Synthesis and Characterization of 124I-PPMN

The radionuclide 124I is self-produced by an HM-20 cyclotron. 124I was labeled to PSMA-PEG-MNPs using N-bromosuccinimide (NBS) as an oxidant for the electrophilic substitution reaction. This method refers to an 124I-labeled monoclonal antibody. PSMA-PEG-MNPs (1 mg) were fully dispersed into 500 μL of 0.1 M phosphate buffer (PB) solution, mixed with 124I (500 μCi), and then added to 20 μL of NBS solution. The reaction was immediately timed for 1 min. After 1 min, the solution was then purified by a PD-10 column. Radio-TLC was used for the quality control of radioactive labeling. First, 3 μL of labeling product (0.2 MBq) was dropped to 1 cm below the iTLC-SG silica gel plate, and acetone was used as the expansion solution for 124I-PPMN. Then, 30 μL (1.2 MBq) of the labeled products was added into 200 μL of 0.01 M PBS (pH = 7.4) solution and 200 μL of 5% HSA saline. Radio-TLC detection was performed at 0, 2 h, 12 h, 24 h, 48 h, 72 h and 96 h.

Cell Uptake and Competitive Inhibition of 124I-PPMN

The cellular uptake and inhibitory uptake of 124I-PPMN were tested using LNCaP and PC-3 human prostate cancer cells (these cells were kindly provided by Stem Cell Bank, Chinese Academy of Sciences). LNCaP and PC-3 cells were cultured in complete McCoy’s 5A and PRIM1640 medium, respectively, to logarithmic phase. Two groups of cells were placed in 24-well plates, with 2×105 cells per well, and then, 500 μL of complete medium was added to each well for 24 h. The 124I-PPMN were diluted to 37 kBq/μL (1 μCi/μL) using sterile PBS (0.01 M, pH = 7.4), 10 μL of nanoprobe was added to each well of cells, and the cells were placed in the incubator again. Two 24-well plates were removed at 2 h, 24 h and 48 h. At each time point, 6 holes of the two cells were taken as a group. After cleaning, 200 μL of NaOH (2.0 M) was added to each hole for cell cleavage. A cell uptake blocking experiment was performed by adding a certain amount of PSMA-SH (2 mg/mL, 10 μL) into the cell orifice plate before adding the same dose of nanoprobe.

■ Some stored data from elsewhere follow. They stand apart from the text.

/-- LINE_OPERATION_PERFORM (R97). -/
def execLineOperationPerform (op : Nat) (s : State) : Out := s.onMem fun s => s.performLine op

/-- LINE_OPERATION_RETIRE: its global writes are performed with their acknowledgements, its claims are released,
its tag and its counted sectors move on (R100, R101, R105), the object in the image too where it is saved already (R112). -/
def State.retireLine (s : State) (id : Nat) : State :=
  match s.x.copies.find? id with
  | none => s
  | some op =>
    if !op.performed then s
    else
      let s := op.sqs.foldl State.drainSq s
      let s := (s.drainInvals fun i => op.sqs.contains (i.sec / 32)).unclaim op.sqs
      let s := s.modX fun x => { x with copies := x.copies.erase id }
      let s := match s.x.insts.find? op.inst with
        | none => s
        | some c =>
          let left := c.secs.map fun (p : Nat × List Nat) => (p.1, p.2.filter fun k => !decide (k = id))
          let done := left.filter fun (p : Nat × List Nat) => p.2.isEmpty
          let s := s.modX fun x =>
            let last := !(x.copies.any fun p => decide (p.2.inst = op.inst))
            let insts := if last then x.insts.erase op.inst
              else x.insts.modify op.inst fun c => { c with secs := left.filter fun (p : Nat × List Nat) => !p.2.isEmpty }
            let x : Exec := { x with insts := insts }
            let x : Exec := match c.obj with
              | some o => done.foldl (fun (x : Exec) _ => x.tbDecrement c.team o c.inb) x
              | none => x
            match c.tag with
            | some n =>
              (x.modTeam c.team fun m =>
                let k := m.tpend.get 0 n - 1
                { m with tpend := m.tpend.put 0 n k, tdone := bitSet m.tdone n (decide (k = 0) || bitOf m.tdone n) }).wakeTeam c.team
            | none => x
          match c.obj with
          | some o => s.saveLate op.team o 16
          | none => s
      s.modX fun x =>
        let x := x.wakeCopy op.core
        let g := ((x.teams.find? op.team).elim 0 Team.grid)
        if x.teamOver op.team then (x.post 0 (.teamFree op.team)).post 0 (.gridCompletion g) else x

/-- LINE_OPERATION_RETIRE (R100). -/
def execLineOperationRetire (op : Nat) (s : State) : Out := s.onMem fun s => s.retireLine op

/-- Room for a claim on one square: while its slice's hold table is full, the line operations whose claims came before
retire (R125, log entry 72, DESIGN CHOICE). -/
def State.claimRoom (s : State) (sq : Nat) : State :=
  (s.x.copies.map (·.1)).foldl (fun s id =>
    if !s.claimFits [sq] && (s.x.copies.find? id).any fun op => op.sqs.any fun q => decide (sliceOf q = sliceOf sq) then s.retireLine id
    else s) s

/-- A collective's or a matrix operation's writes: each square is claimed, written, performed at `.mod`, and released
(R125, R127). -/
def State.claimedWrites (s : State) (o : Who) (l : List (Loc × List Byte × Bool)) : State :=
  (dedup (l.map fun p => p.1.sec / 32)).foldl (fun s q =>
    let s := ((s.claimRoom q).claim [q]).engineWrites o (l.filter fun p => decide (p.1.sec / 32 = q))
    ((s.drainSq q).drainInvals fun i => decide (i.sec / 32 = q)).unclaim [q]) s

/-! ### Completion tags (R102, R284) -/

/-- Whether a tag wait is over, for a wave's view. -/
def Exec.tagsMet (x : Exec) (t mask : Nat) (all : Bool) : Bool :=
  match x.teams.find? t with
  | none => true
  | some m =>
    let sel := mask % 2 ^ (x.tagCount m)
    if all then decide (Nat.land m.tdone sel = sel) else decide (sel = 0) || !decide (Nat.land m.tdone sel = 0)
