/-- The checks of a descriptor (R19, R292, R355). -/
def Exec.collAsk (x : Exec) (i : Iss) (f op core : Nat) (l : List Nat) : CollAsk :=
  let g := x.groups.find? (word l 5)
  let rs := x.bufRec i.w (collSrcRec l)
  let rd := x.bufRec i.w (collDstRec l)
  let n := (g.elim [] CollGroup.members).length
  let oper := bitsOf (word l 0) 0 4
  let b := eltBytes (bitsOf (word l 0) 8 4)
  let root := decide (word l 4 = x.rank)
  let reads := collReads oper (word l 1) n root * b
  let writes := collWrites oper (word l 1) n root * b
  let refuse := firstFail (rs.refusal false false .read) (rd.refusal false false .write)
  let out := decide (rs.extent < word l 2 * b + reads) || decide (rd.extent < word l 3 * b + writes)
  let code := if collBad l g x.rank then ccBaddesc else if refuse.isSome then ccRefused else if out then ccOob else 0
  { part :=
      { op := op, group := word l 5, inst := 0, wave := i.u, slot := f, pc := i.pc, core := core, team := i.w.team, desc := l
        src := rs.base + word l 2 * b, dst := rd.base + word l 3 * b, agreed := false, own := none, bad := [], held := none, sent := []
        res := none, rbad := [], ended := decide (code ≠ 0), done := false, code := code }
    refuse := refuse, reads := reads, writes := writes, member := g.elim false fun g => g.members.contains x.rank }

/-- COLL (R292, R355, R356): in deterministic mode it starts at step 3 of its commit. A descriptor outside the allocation
starts nothing and gives status OOB (R21, R24). The part reads and writes after every earlier store of the wave to the same
sectors: while one of them stands in its side log the COLL waits (R127, log entry 73, DEDUCED). A source granule whose probe
comes back poisoned ends the instance with XLATE and is not probed again (R25, R51). -/
def execColl (w : OwnI) (s : State) : Out := s.onMem fun s =>
  match s.x.issue? with
  | none => s
  | some i =>
    match i.served w.h, s.x.teamOf i.w with
    | f :: _, some tm =>
      let o := (s.x.readW i.u w.s1.toNat).toNat
      if s.x.localSize i.w.team < o + 32 then
        s.modX fun x => ((x.setStatus i.w.team stOOB).collReport i.u w.d.toNat ccOob).advance i 8
      else if o % 16 ≠ 0 then s.modX fun x => (x.trapAll i [f] cALIGN 8).advance i 8
      else if poisonHit tm.lpois o 32 then s.modX fun x => (x.trapAll i [f] cPOISON 8).advance i 8
      else
        let t := s.x.take
        let a := s.x.collAsk i f t.1 tm.core ((List.range 8).map fun k => leNat (tm.bytes (o + 4 * k) 4))
        if !a.member then s.modX fun x => (x.collReport i.u w.d.toNat ccBaddesc).advance i 8
        else if a.part.code = 0 ∧ (spanSectors a.part.src a.reads ++ spanSectors a.part.dst a.writes).any i.w.logHit then
          s.modX fun x => x.hold i (.retry rvLog)
        else
          let h : State × Bool × Bool :=
            if a.part.code ≠ 0 then (s, false, false)
            else
              let r := s.collHost (s.x.who i.w) [] false a.part.src a.reads
              let q := r.1.collHost (s.x.who i.w) r.2.2 true a.part.dst a.writes
              (q.1, r.2.1 || q.2.1, !r.2.2.isEmpty)
          let c : CollPart := if h.2.1 then { a.part with ended := true, code := ccRefused }
            else if h.2.2 then { a.part with ended := true, code := ccXlate } else a.part
          let s := h.1.modX fun x =>
            let x := (x.take.2.bindHandle i.u w.d.toNat t.1).setStatusIf (decide (c.code = ccOob)) i.w.team stOOB
            match (if h.2.1 then some cHOSTOP else if c.code = ccRefused then a.refuse else none) with
            | some cause => x.trapAll i [f] cause 8
            | none => x
          let s :=
            if s.x.determ i.w then
              s.modX fun x => (x.setColl c).stage i.u { step := 3, kind := skColl, pc := i.pc, args := [t.1] }
            else s.collStart c
          s.modX fun x => x.advance i 8
    | _, _ => s.modX fun x => x.advance i 8

/-! ### Flits and retirement (R353, R360) -/

/-- Every part of an instance goes on with what has arrived. -/
def State.collWake (s : State) (g inst : Nat) : State :=
  (s.x.colls.filter fun p => decide (p.2.group = g ∧ p.2.inst = inst)).foldl (fun s p =>
    if s.x.collDet p.2 then (s.collStep p.1 false).modX fun x => x.post 0 (.quantumCommit ((x.teams.find? p.2.team).elim 0 Team.grid))
    else s.collStep p.1 true) s
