/-! ### The end of a team (R347) -/

/-- Whether a team's slot may be freed: no live wave, no handler wave, no line operation with a side in its local memory, no matrix
operation still to perform, nothing staged (R130, R347, log entry 24, DEDUCED). -/
def Exec.teamFreeable (x : Exec) (t : Nat) (m : Team) : Bool :=
  (decide (m.st = .resident) || decide (m.st = .queued true) || decide (m.st = .swapped)) && x.teamOver t &&
  !(x.copies.any fun p => decide (p.2.team = t ∧ p.2.kind ≠ 2)) && !(x.mxs.any fun o => decide (o.team = t)) &&
  !(x.waves.any fun p => decide (p.2.team = t) && !p.2.staged.isEmpty && (x.gridOf m).elim false fun g => decide (g.st = .running))

/-- TEAM_FREE (R347): the team's slot, space, tags and tiles are free, and what stands in its registers and its memory is no
more changed (R390). A spare that waits for the core may go on (R407). -/
def execTeamFree (team : Nat) (s : State) : Out := s.onX fun x =>
  match x.teams.find? team with
  | none => x
  | some m =>
    if !x.teamFreeable team m then x
    else
      let x := x.modTeam team fun m =>
        { m with st := .ended, tiles := [], arms := [], posts := [], unmat := [], saving := [], flagged := [] }
      let x := s.trust.spares.foldl (fun x p => x.post 0 (.spareSwap p.die p.kind p.unit)) x
      (x.post 0 .teamPlacement).post 0 (.gridCompletion m.grid)

end Sys2Proof.Machine
end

PET Imaging and Radioactivity Distribution of 124I-PPMN

In vivo PET imaging was performed on super nova Micro-PET/CT (PINGSENG, China). Free 124I accumulated in the thyroid, and 0.5% potassium iodide (KI) solution was used for thyroid sealing in a mouse model. The 124I-PPMN solution was first filtered through a 0.22 μm organic filter membrane, and 300 μL (11.1 MBq) of nanoprobe was intravenously injected into LNCaP and 22RV1 tumor-bearing mice (these mice were purchased from Beijing Vital River Laboratory Animal Technology Co., Ltd.) (n = 3) via the tail vein. Micro-PET long-term imaging was performed at 2 h, 5 h, 26 h, 48 h and 72 h. At the same time, mice were anesthetized with isoflurane before imaging and maintained anesthesia during imaging (volume factor 1%). Using micro-PET data processing software for region of interest (ROI) delineation, the tumor/nontumor ratio (T/NT) radioactive body distribution diagram was drawn. The SPSS 22.0 (IBM, Chicago, IL, USA) software package was used for statistical analysis. Independent sample t tests were used for statistical analysis. P < 0.001 indicated that the difference was statistically significant. All animal experiments were completed in accordance with the relevant guides and regulations of Beijing Cancer Hospital.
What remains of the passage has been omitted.